/-- Major 0x02, integer, 32-bit (R59). -/
def decInt32 (w : Word32) : Instr :=
  match (fld w 0 8).toNat with
  | 0x00 => .add32 (fld w 20 6) (fld w 14 6) (fld w 8 6)
  | 0x01 => .sub32 (fld w 20 6) (fld w 14 6) (fld w 8 6)
  | 0x02 => .and32 (fld w 20 6) (fld w 14 6) (fld w 8 6)
  | 0x03 => .or32 (fld w 20 6) (fld w 14 6) (fld w 8 6)
  | 0x04 => .xor32 (fld w 20 6) (fld w 14 6) (fld w 8 6)
  | 0x05 => .andn32 (fld w 20 6) (fld w 14 6) (fld w 8 6)
  | 0x06 => .orn32 (fld w 20 6) (fld w 14 6) (fld w 8 6)
  | 0x08 => .shl32 (fld w 20 6) (fld w 14 6) (fld w 8 6)
  | 0x09 => .shr32 (fld w 20 6) (fld w 14 6) (fld w 8 6)
  | 0x0A => .sha32 (fld w 20 6) (fld w 14 6) (fld w 8 6)
  | 0x0B => .rotl32 (fld w 20 6) (fld w 14 6) (fld w 8 6)
  | 0x10 => .min32 (fld w 20 6) (fld w 14 6) (fld w 8 6)
  | 0x11 => .max32 (fld w 20 6) (fld w 14 6) (fld w 8 6)
  | 0x12 => .minn32 (fld w 20 6) (fld w 14 6) (fld w 8 6)
  | 0x13 => .maxn32 (fld w 20 6) (fld w 14 6) (fld w 8 6)
  | 0x14 => .slt32 (fld w 20 6) (fld w 14 6) (fld w 8 6)
  | 0x15 => .sltn32 (fld w 20 6) (fld w 14 6) (fld w 8 6)
  | 0x16 => .seq32 (fld w 20 6) (fld w 14 6) (fld w 8 6)
  | 0x17 => .sne32 (fld w 20 6) (fld w 14 6) (fld w 8 6)
  | 0x18 => .sel32 (fld w 20 6) (fld w 14 6) (fld w 8 6)
  | 0x20 => .mul32 (fld w 20 6) (fld w 14 6) (fld w 8 6)
  | 0x21 => .mulh32 (fld w 20 6) (fld w 14 6) (fld w 8 6)
  | 0x22 => .mulhn32 (fld w 20 6) (fld w 14 6) (fld w 8 6)
  | 0x24 => .div32 (fld w 20 6) (fld w 14 6) (fld w 8 6)
  | 0x25 => .divn32 (fld w 20 6) (fld w 14 6) (fld w 8 6)
  | 0x26 => .rem32 (fld w 20 6) (fld w 14 6) (fld w 8 6)
  | 0x27 => .remn32 (fld w 20 6) (fld w 14 6) (fld w 8 6)
  | 0x30 => if fld w 8 6 = 0x0#6 then .clz32 (fld w 20 6) (fld w 14 6) else .unassignedFnWord w
  | 0x31 => if fld w 8 6 = 0x0#6 then .ctz32 (fld w 20 6) (fld w 14 6) else .unassignedFnWord w
  | 0x32 => if fld w 8 6 = 0x0#6 then .pop32 (fld w 20 6) (fld w 14 6) else .unassignedFnWord w
  | 0x33 => if fld w 8 6 = 0x0#6 then .brev32 (fld w 20 6) (fld w 14 6) else .unassignedFnWord w
  | 0x34 => if fld w 8 6 = 0x0#6 then .bswap32 (fld w 20 6) (fld w 14 6) else .unassignedFnWord w
  | 0x40 => .bfx32 (fld w 20 6) (fld w 14 6) (fld w 8 6)
  | 0x41 => .bfi32 (fld w 20 6) (fld w 14 6) (fld w 8 6)
  | _ => .unassignedFnWord w

/-- Major 0x03, float (R60). -/
def decFloat (w : Word32) : Instr :=
  match (fld w 0 6).toNat with
  | 0x00 => .fadd (fld w 20 6) (fld w 14 6) (fld w 8 6) (fld w 6 2)
  | 0x01 => .fsub (fld w 20 6) (fld w 14 6) (fld w 8 6) (fld w 6 2)
  | 0x02 => .fmul (fld w 20 6) (fld w 14 6) (fld w 8 6) (fld w 6 2)
  | 0x03 => .fdiv (fld w 20 6) (fld w 14 6) (fld w 8 6) (fld w 6 2)
  | 0x04 => if fld w 8 6 = 0x0#6 then .fsqrt (fld w 20 6) (fld w 14 6) (fld w 6 2) else .unassignedFnWord w
  | 0x05 => .fma (fld w 20 6) (fld w 14 6) (fld w 8 6) (fld w 6 2)
  | 0x06 => .fnma (fld w 20 6) (fld w 14 6) (fld w 8 6) (fld w 6 2)
  | 0x08 => .fmin (fld w 20 6) (fld w 14 6) (fld w 8 6) (fld w 6 2)
  | 0x09 => .fmax (fld w 20 6) (fld w 14 6) (fld w 8 6) (fld w 6 2)
  | 0x0A => .fsgn (fld w 20 6) (fld w 14 6) (fld w 8 6) (fld w 6 2)
  | 0x10 => .feq (fld w 20 6) (fld w 14 6) (fld w 8 6) (fld w 6 2)
  | 0x11 => .flt (fld w 20 6) (fld w 14 6) (fld w 8 6) (fld w 6 2)
  | 0x12 => .fle (fld w 20 6) (fld w 14 6) (fld w 8 6) (fld w 6 2)
  | 0x18 => if fld w 8 6 = 0x0#6 then .fclass (fld w 20 6) (fld w 14 6) (fld w 6 2) else .unassignedFnWord w
  | 0x19 => if fld w 8 6 = 0x0#6 then .fmv (fld w 20 6) (fld w 14 6) (fld w 6 2) else .unassignedFnWord w
  | _ => .unassignedFnWord w

/-- Major 0x04, conversion (R61). -/
def decConv (w : Word32) : Instr :=
  match (fld w 13 1).toNat with
  | 0x00 => .cvt (fld w 20 6) (fld w 14 6) (fld w 10 3) (fld w 8 2) (fld w 4 4) (fld w 0 4)
  | 0x01 => .cvtb (fld w 20 6) (fld w 14 6) (fld w 10 3) (fld w 8 2) (fld w 4 4) (fld w 0 4)
  | _ => .unassignedFnWord w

— Your assignment —
Now output the listing above, exactly as it appears.

— Answer —
/-- Major 0x02, integer, 32-bit (R59). -/
def decInt32 (w : Word32) : Instr :=
  match (fld w 0 8).toNat with
  | 0x00 => .add32 (fld w 20 6) (fld w 14 6) (fld w 8 6)
  | 0x01 => .sub32 (fld w 20 6) (fld w 14 6) (fld w 8 6)
  | 0x02 => .and32 (fld w 20 6) (fld w 14 6) (fld w 8 6)
  | 0x03 => .or32 (fld w 20 6) (fld w 14 6) (fld w 8 6)
  | 0x04 => .xor32 (fld w 20 6) (fld w 14 6) (fld w 8 6)
  | 0x05 => .andn32 (fld w 20 6) (fld w 14 6) (fld w 8 6)
  | 0x06 => .orn32 (fld w 20 6) (fld w 14 6) (fld w 8 6)
  | 0x08 => .shl32 (fld w 20 6) (fld w 14 6) (fld w 8 6)
  | 0x09 => .shr32 (fld w 20 6) (fld w 14 6) (fld w 8 6)
  | 0x0A => .sha32 (fld w 20 6) (fld w 14 6) (fld w 8 6)
  | 0x0B => .rotl32 (fld w 20 6) (fld w 14 6) (fld w 8 6)
  | 0x10 => .min32 (fld w 20 6) (fld w 14 6) (fld w 8 6)
  | 0x11 => .max32 (fld w 20 6) (fld w 14 6) (fld w 8 6)
  | 0x12 => .minn32 (fld w 20 6) (fld w 14 6) (fld w 8 6)
  | 0x13 => .maxn32 (fld w 20 6) (fld w 14 6) (fld w 8 6)
  | 0x14 => .slt32 (fld w 20 6) (fld w 14 6) (fld w 8 6)
  | 0x15 => .sltn32 (fld w 20 6) (fld w 14 6) (fld w 8 6)
  | 0x16 => .seq32 (fld w 20 6) (fld w 14 6) (fld w 8 6)
  | 0x17 => .sne32 (fld w 20 6) (fld w 14 6) (fld w 8 6)
  | 0x18 => .sel32 (fld w 20 6) (fld w 14 6) (fld w 8 6)
  | 0x20 => .mul32 (fld w 20 6) (fld w 14 6) (fld w 8 6)
  | 0x21 => .mulh32 (fld w 20 6) (fld w 14 6) (fld w 8 6)
  | 0x22 => .mulhn32 (fld w 20 6) (fld w 14 6) (fld w 8 6)
  | 0x24 => .div32 (fld w 20 6) (fld w 14 6) (fld w 8 6)
  | 0x25 => .divn32 (fld w 20 6) (fld w 14 6) (fld w 8 6)
  | 0x26 => .rem32 (fld w 20 6) (fld w 14 6) (fld w 8 6)
  | 0x27 => .remn32 (fld w 20 6) (fld w 14 6) (fld w 8 6)
  | 0x30 => if fld w 8 6 = 0x0#6 then .clz32 (fld w 20 6) (fld w 14 6) else .unassignedFnWord w
  | 0x31 => if fld w 8 6 = 0x0#6 then .ctz32 (fld w 20 6) (fld w 14 6) else .unassignedFnWord w
  | 0x32 => if fld w 8 6 = 0x0#6 then .pop32 (fld w 20 6) (fld w 14 6) else .unassignedFnWord w
  | 0x33 => if fld w 8 6 = 0x0#6 then .brev32 (fld w 20 6) (fld w 14 6) else .unassignedFnWord w
  | 0x34 => if fld w 8 6 = 0x0#6 then .bswap32 (fld w 20 6) (fld w 14 6) else .unassignedFnWord w
  | 0x40 => .bfx32 (fld w 20 6) (fld w 14 6) (fld w 8 6)
  | 0x41 => .bfi32 (fld w 20 6) (fld w 14 6) (fld w 8 6)
  | _ => .unassignedFnWord w

/-- Major 0x03, float (R60). -/
def decFloat (w : Word32) : Instr :=
  match (fld w 0 6).toNat with
  | 0x00 => .fadd (fld w 20 6) (fld w 14 6) (fld w 8 6) (fld w 6 2)
  | 0x01 => .fsub (fld w 20 6) (fld w 14 6) (fld w 8 6) (fld w 6 2)
  | 0x02 => .fmul (fld w 20 6) (fld w 14 6) (fld w 8 6) (fld w 6 2)
  | 0x03 => .fdiv (fld w 20 6) (fld w 14 6) (fld w 8 6) (fld w 6 2)
  | 0x04 => if fld w 8 6 = 0x0#6 then .fsqrt (fld w 20 6) (fld w 14 6) (fld w 6 2) else .unassignedFnWord w
  | 0x05 => .fma (fld w 20 6) (fld w 14 6) (fld w 8 6) (fld w 6 2)
  | 0x06 => .fnma (fld w 20 6) (fld w 14 6) (fld w 8 6) (fld w 6 2)
  | 0x08 => .fmin (fld w 20 6) (fld w 14 6) (fld w 8 6) (fld w 6 2)
  | 0x09 => .fmax (fld w 20 6) (fld w 14 6) (fld w 8 6) (fld w 6 2)
  | 0x0A => .fsgn (fld w 20 6) (fld w 14 6) (fld w 8 6) (fld w 6 2)
  | 0x10 => .feq (fld w 20 6) (fld w 14 6) (fld w 8 6) (fld w 6 2)
  | 0x11 => .flt (fld w 20 6) (fld w 14 6) (fld w 8 6) (fld w 6 2)
  | 0x12 => .fle (fld w 20 6) (fld w 14 6) (fld w 8 6) (fld w 6 2)
  | 0x18 => if fld w 8 6 = 0x0#6 then .fclass (fld w 20 6) (fld w 14 6) (fld w 6 2) else .unassignedFnWord w
  | 0x19 => if fld w 8 6 = 0x0#6 then .fmv (fld w 20 6) (fld w 14 6) (fld w 6 2) else .unassignedFnWord w
  | _ => .unassignedFnWord w

/-- Major 0x04, conversion (R61). -/
def decConv (w : Word32) : Instr :=
  match (fld w 13 1).toNat with
  | 0x00 => .cvt (fld w 20 6) (fld w 14 6) (fld w 10 3) (fld w 8 2) (fld w 4 4) (fld w 0 4)
  | 0x01 => .cvtb (fld w 20 6) (fld w 14 6) (fld w 10 3) (fld w 8 2) (fld w 4 4) (fld w 0 4)
  | _ => .unassignedFnWord w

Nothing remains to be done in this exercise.